Monday Blues: Bite the Bullet

 


The missus came home and walked back down stairs where I was, probably, trying to nap following my Friday excursion up and over Baldy Notch. She asked, "are those bullets scattered all over the floor?"

Ooops, as I was emptying my jersey pockets that afternoon, out the spent shells came, tinkling to the floor where I had left them in my exhaustion. The question was why I had picked them up off the trail to begin with...

Back in my formative years my best friend, and his family, were all into shooting, shooting at steel plate silhouettes. It was cool because, you know, Clint Eastwood, the man with no name and Dirty Harry. It was also cool, because I got to go with them sometimes (heck, we even made a little money one summer, thanks to Mr. B, working tournaments at the shooting range.) Dad grew up with guns and hunting in Colorado, and, while Mom would have hated the idea (an Iowa childhood neighbor having been killed in a "shooting accident," during her own formative years) she kept quiet about it, and so I got to go. On those days, and when we were done with our target practice, we would always pick up the spent shells, not for the sake of picking up litter (although Mr. B was all behind those efforts too), but because my friends' family made their own bullets. They would bring the empty shells home, punch out the old primers, insert new ones, fill with shells with gunpowder, and press fit a new lead projectile. I remember seeing little lead ingots in their garage and, at first, wondered what they were for. Later, I would know.

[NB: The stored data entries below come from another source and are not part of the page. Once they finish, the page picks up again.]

/-- `SCRATCH_READ` (R154), with its word: the pointer write, then a read of the data register, whose value is the answer;
the stops of either. -/
def Obligations.ScratchReadMeaning : Prop :=
  ∀ (s : State) (a : Half),
    let tx1 := writeFrame s.cfg .scratchAddr a
    let tx2 := readFrame s.cfg .scratchData
    encode s.cfg (.scratchRead a) = .command (packWord 0x33 0 a 0) ∧
    (¬ s.Idle → exec (.scratchRead a) s = .next { s with response := some ⟨.illegalState, 0⟩ }) ∧
    (s.Idle →
      (∀ (t1 : Turn) (b0 b1 hi lo : Byte) (k : Nat), t1.Ok 4 → k < 2000 →
        let evs := registerEvents s.spd tx1 t1.rx t1.k ++ registerEvents s.spd tx2 [b0, b1, hi, lo] k
        exec (.scratchRead a) (s.answering evs) = .next { s.after evs with response := some ⟨.ok, hi ++ lo⟩ }) ∧
      (∀ st : RegisterStop, st.Ok →
        exec (.scratchRead a) (s.answering (st.events s.spd tx1)) =
          .next { s.after (st.events s.spd tx1) with csc := st.csc, response := some ⟨st.status, 0⟩ }) ∧
      (∀ (t1 : Turn) (st : RegisterStop), t1.Ok 4 → st.Ok →
        let evs := registerEvents s.spd tx1 t1.rx t1.k ++ st.events s.spd tx2
        exec (.scratchRead a) (s.answering evs) =
          .next { s.after evs with csc := st.csc, response := some ⟨st.status, 0⟩ }))

/-! ## Self-test (43_self_test.md) -/

/-- `SELF_TEST` with the line ready at entry (R170 to R172): under any answers that complete its transactions it runs the
steps of R172, each a write and two reads, and answers `OK, 0` for no bad step, else `SelfTestFailed` with the count; no
block register changes.
The sweep's start, end and speed are the spec's own choice (D13); the status codes too (D2). -/
def Obligations.SelfTestSweepMeaning : Prop :=
  ∀ (s : State) (probe : Probe) (a : Nat → StepTurns) (n : Nat), s.Idle → SweepLength s.cfg probe a n →
    let evs := .sample .ready :: sweepEvents s.cfg s.spd probe a n
    let cnt := badCount (stepOf s.cfg probe) a n
    exec (.selfTest probe) (s.answering evs) =
      .next { s.after evs with
        response := some (if cnt = 0 then ⟨.ok, 0⟩ else ⟨.selfTestFailed, BitVec.ofNat 16 cnt⟩) }

/-- The entry check (R173): one sample, on `NotReady` the answer `SelfTestFailed, 0`, with neither a select line nor the bus
touched.
The status is the spec's own choice (D14). -/
def Obligations.SelfTestNotReadyFailsFast : Prop :=
  ∀ (s : State) (probe : Probe), s.Idle →
    exec (.selfTest probe) (s.answering [.sample .notReady]) =
      .next { s.after [.sample .notReady] with response := some ⟨.selfTestFailed, 0⟩ }

/-- A fault of any of the three register operations of any step ends `SELF_TEST` at once with that fault and `RDATA = 0`
(R175).
That faults propagate is the spec's own choice (D13), their exit paths too (D9). -/
def Obligations.SelfTestFaultPropagates : Prop :=
  ∀ (s : State) (probe : Probe) (x : TestStop), s.Idle → x.Ok s.cfg probe →
    exec (.selfTest probe) (s.answering (x.events s.cfg s.spd probe)) =
      .next { s.after (x.events s.cfg s.spd probe) with
        csc := x.st.stop.csc, response := some ⟨x.st.stop.status, 0⟩ }

/-- Whatever the environment answers (R172, R173): a passed sweep has made the three transactions of every step of the full
sweep; a failed one reports at most 20, and less than 20 only after the full sweep, or 0 with no transaction at all.
The number of steps rests on the spec's own choice (D13). -/
def Obligations.SelfTestCountBound : Prop :=
  ∀ (s t : State) (probe : Probe) (d : Half), exec (.selfTest probe) s = .next t →
    ∃ evs, t.events = s.events ++ evs ∧
      (t.response = some ⟨.ok, d⟩ → d = 0 ∧ (payloads .command evs).length = 3 * fullSweep s.cfg probe) ∧
      (t.response = some ⟨.selfTestFailed, d⟩ →
        d.toNat ≤ 20 ∧ (payloads .command evs).length ≤ 3 * fullSweep s.cfg probe ∧
        (d = 0 → evs = [.sample .notReady]) ∧
        (d ≠ 0 → d.toNat < 20 → (payloads .command evs).length = 3 * fullSweep s.cfg probe) ∧
        (d.toNat = 20 → 60 ≤ (payloads .command evs).length))

/-! ## Streaming (44_streaming.md) -/

/-- `WRITE_STREAM` (R180): one select bracket, each chunk after its own ready-wait; the stops, with the bytes already sent as
`RDATA`; refused unless `Idle`; `chunk_size = 0` is illegal.
`PB` and the data of an abort are the spec's own choice (D15); that the meaning itself, and not only the decoder, answers
`IllegalCommand` to a zero chunk is the model's (log entry 12). -/
def Obligations.WriteStreamMeaning : Prop :=
  ∀ (s : State) (len chunk : Half),
    let p := chunkBytes s.pb len.toNat chunk.toNat
    let n := chunkCount len.toNat chunk.toNat
    (chunk = 0 → exec (.writeStream len chunk) s = .next { s with response := some ⟨.illegalCommand, 0⟩ }) ∧
    (chunk ≠ 0 → ¬ s.Idle → exec (.writeStream len chunk) s = .next { s with response := some ⟨.illegalState, 0⟩ }) ∧
    (chunk ≠ 0 → s.Idle →
      (∀ t, UnitsOk p n t →
        exec (.writeStream len chunk) (s.answering (burstEvents s.spd p n t)) =
          .next { s.after (burstEvents s.spd p n t) with response := some ⟨.ok, 0⟩ }) ∧
      (∀ st : BurstStop, st.Ok p n →
        exec (.writeStream len chunk) (s.answering (st.events s.spd p n)) =
          .next { s.after (st.events s.spd p n) with
            csd := st.csd, response := some ⟨st.status, BitVec.ofNat 16 (st.unitsSent * chunk.toNat)⟩ }))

Anyway, ever since those days, when I am out and about either hiking, or riding through the dirt, and I notice a little collection of brass at my feet I stop and reach down, pick one or two up, and pocket them. For old times sake as much as anything, I guess.

The Monday Blues has been an occasional feature here at the blog since inception; the blues, an emotion, a color, a genre of music, with a cycling twist.